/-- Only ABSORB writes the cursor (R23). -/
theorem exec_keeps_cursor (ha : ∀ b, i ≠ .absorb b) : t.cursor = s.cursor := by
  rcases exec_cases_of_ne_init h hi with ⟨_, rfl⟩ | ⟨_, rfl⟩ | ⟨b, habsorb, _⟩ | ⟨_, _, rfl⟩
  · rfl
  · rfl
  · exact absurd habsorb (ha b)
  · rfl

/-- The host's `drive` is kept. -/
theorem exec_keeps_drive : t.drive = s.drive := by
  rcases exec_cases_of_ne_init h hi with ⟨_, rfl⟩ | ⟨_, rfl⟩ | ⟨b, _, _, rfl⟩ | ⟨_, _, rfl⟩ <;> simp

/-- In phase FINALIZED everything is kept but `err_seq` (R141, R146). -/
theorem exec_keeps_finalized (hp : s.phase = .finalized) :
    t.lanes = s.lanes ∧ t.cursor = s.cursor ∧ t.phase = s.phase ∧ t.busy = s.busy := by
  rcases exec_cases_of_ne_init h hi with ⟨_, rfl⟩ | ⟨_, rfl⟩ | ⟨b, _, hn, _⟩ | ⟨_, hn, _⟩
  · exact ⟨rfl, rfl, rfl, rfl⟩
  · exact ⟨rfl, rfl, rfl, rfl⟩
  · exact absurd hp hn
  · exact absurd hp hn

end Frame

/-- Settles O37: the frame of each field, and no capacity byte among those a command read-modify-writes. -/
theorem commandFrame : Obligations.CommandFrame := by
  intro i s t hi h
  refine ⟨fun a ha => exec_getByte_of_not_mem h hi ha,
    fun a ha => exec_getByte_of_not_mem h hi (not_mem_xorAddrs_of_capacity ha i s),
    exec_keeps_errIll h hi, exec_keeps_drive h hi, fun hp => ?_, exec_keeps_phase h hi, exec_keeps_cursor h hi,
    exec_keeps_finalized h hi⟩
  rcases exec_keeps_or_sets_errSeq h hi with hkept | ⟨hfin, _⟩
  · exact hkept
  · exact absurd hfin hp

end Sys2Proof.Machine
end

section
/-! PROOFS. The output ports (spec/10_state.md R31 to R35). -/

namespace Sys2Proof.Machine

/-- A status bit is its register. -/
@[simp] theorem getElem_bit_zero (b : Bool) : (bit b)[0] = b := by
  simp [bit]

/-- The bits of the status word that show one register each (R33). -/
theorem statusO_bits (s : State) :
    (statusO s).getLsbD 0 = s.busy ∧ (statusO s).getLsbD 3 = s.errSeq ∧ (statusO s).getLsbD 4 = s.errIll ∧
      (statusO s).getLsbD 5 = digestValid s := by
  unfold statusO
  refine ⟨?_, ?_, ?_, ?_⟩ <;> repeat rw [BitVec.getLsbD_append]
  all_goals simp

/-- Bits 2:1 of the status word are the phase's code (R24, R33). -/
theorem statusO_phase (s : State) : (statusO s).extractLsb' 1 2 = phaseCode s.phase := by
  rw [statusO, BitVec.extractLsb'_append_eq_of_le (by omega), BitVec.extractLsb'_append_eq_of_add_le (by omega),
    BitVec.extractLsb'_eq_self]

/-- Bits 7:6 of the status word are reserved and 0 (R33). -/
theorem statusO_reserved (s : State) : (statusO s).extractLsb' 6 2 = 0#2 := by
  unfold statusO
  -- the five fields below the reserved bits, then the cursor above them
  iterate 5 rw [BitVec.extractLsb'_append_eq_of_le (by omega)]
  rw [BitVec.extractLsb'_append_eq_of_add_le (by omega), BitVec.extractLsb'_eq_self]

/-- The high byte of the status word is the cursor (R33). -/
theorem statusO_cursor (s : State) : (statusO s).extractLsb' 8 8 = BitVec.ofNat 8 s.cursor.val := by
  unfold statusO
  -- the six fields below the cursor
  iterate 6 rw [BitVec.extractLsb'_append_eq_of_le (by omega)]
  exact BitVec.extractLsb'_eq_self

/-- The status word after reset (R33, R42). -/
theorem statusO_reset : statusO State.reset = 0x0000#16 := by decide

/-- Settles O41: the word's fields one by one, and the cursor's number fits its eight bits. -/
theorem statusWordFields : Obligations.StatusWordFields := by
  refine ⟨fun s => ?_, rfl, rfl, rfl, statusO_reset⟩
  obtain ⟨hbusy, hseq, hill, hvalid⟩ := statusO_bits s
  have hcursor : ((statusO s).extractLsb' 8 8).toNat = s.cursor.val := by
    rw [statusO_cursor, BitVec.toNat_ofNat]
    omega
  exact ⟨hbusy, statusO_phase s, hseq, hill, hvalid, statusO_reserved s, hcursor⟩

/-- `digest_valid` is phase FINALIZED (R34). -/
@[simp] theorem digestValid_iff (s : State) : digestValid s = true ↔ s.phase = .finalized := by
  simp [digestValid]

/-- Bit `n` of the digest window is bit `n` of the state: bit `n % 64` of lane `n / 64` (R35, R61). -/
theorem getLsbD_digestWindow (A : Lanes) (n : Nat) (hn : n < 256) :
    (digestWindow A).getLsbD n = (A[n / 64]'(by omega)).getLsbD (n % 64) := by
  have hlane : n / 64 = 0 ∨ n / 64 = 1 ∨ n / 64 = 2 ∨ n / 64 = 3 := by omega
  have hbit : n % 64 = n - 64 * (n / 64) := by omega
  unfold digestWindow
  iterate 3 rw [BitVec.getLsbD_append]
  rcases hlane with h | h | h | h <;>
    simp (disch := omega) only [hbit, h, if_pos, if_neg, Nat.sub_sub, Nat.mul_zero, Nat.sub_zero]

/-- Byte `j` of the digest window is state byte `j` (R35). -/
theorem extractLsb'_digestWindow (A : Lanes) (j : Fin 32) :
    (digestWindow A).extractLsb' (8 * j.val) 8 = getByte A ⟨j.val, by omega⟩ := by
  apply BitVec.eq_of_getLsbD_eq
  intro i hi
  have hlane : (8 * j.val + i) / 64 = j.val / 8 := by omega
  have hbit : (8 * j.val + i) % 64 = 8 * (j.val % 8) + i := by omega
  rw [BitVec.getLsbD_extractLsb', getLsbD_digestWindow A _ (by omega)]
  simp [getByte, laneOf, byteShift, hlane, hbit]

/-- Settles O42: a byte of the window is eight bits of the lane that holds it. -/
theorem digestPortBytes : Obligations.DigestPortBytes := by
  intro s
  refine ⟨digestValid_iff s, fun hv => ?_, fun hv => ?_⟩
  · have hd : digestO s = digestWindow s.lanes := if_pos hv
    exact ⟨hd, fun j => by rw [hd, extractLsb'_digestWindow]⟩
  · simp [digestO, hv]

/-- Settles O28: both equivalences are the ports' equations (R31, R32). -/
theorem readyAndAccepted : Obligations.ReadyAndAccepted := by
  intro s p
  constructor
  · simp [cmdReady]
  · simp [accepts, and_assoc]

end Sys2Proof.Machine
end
◆ ◆ ◆
▶ _What you have to do_
From the data above, output exactly the lines between the one containing "apply BitVec.eq_of_getLsbD_eq" and the one containing "constructor", counting both of them.

▶ _Solution below_
  apply BitVec.eq_of_getLsbD_eq
  intro i hi
  have hlane : (8 * j.val + i) / 64 = j.val / 8 := by omega
  have hbit : (8 * j.val + i) % 64 = 8 * (j.val % 8) + i := by omega
  rw [BitVec.getLsbD_extractLsb', getLsbD_digestWindow A _ (by omega)]
  simp [getByte, laneOf, byteShift, hlane, hbit]

/-- Settles O42: a byte of the window is eight bits of the lane that holds it. -/
theorem digestPortBytes : Obligations.DigestPortBytes := by
  intro s
  refine ⟨digestValid_iff s, fun hv => ?_, fun hv => ?_⟩
  · have hd : digestO s = digestWindow s.lanes := if_pos hv
    exact ⟨hd, fun j => by rw [hd, extractLsb'_digestWindow]⟩
  · simp [digestO, hv]

/-- Settles O28: both equivalences are the ports' equations (R31, R32). -/
theorem readyAndAccepted : Obligations.ReadyAndAccepted := by
  intro s p
  constructor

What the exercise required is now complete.